- Task to carry out
Which of the lines below holds the string "List"? Copy every line that does.

▬▬▬▬▬▬

-- ==== Sys2Proof/Machine/Assembler.lean ====
section
/-! DEFINITION. The host programs of 30_encoding.md R91 and R92: the statement of an instruction, and the
pseudo-operations.  A label is the index of its statement. -/

namespace Sys2Proof.Machine

/-- The program statement of an instruction: its bus access; a command mnemonic alone means `wr CMD, word` (R91). -/
def stmtOf (i : Instr) : HostStmt := .access (encode i).access.1 (encode i).access.2

/-- `xchg imm32` (R92). -/
def asmXchg (w : Word) : List HostStmt := [stmtOf (.wrTxw w), stmtOf .exchange]

/-- The byte writes of `load`, from a buffer index on (R92). -/
def asmBytes : Nat → List Byte → List HostStmt
  | _, [] => []
  | k, b :: rest => stmtOf (.wrbBuf k b) :: asmBytes (k + 1) rest

/-- `load b0, ..., b(n−1)` with n at most 64 (R92). -/
def asmLoad (bytes : List Byte) : List HostStmt :=
  asmBytes 0 bytes ++ [stmtOf (.wrLen (BitVec.ofNat Config.wordBits bytes.length))]

/-- `send b0, ..., b(n−1)` (R92). -/
def asmSend (bytes : List Byte) : List HostStmt := asmLoad bytes ++ [stmtOf .sendChunk]

/-- `frame k` (R92). -/
def asmFrame (k : Word) : List HostStmt := [stmtOf (.wrOff k), stmtOf .encode]

end Sys2Proof.Machine
end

▬▬▬▬▬▬

- Task answer
def asmXchg (w : Word) : List HostStmt := [stmtOf (.wrTxw w), stmtOf .exchange]
def asmBytes : Nat → List Byte → List HostStmt
def asmLoad (bytes : List Byte) : List HostStmt :=
def asmSend (bytes : List Byte) : List HostStmt := asmLoad bytes ++ [stmtOf .sendChunk]
def asmFrame (k : Word) : List HostStmt := [stmtOf (.wrOff k), stmtOf .encode]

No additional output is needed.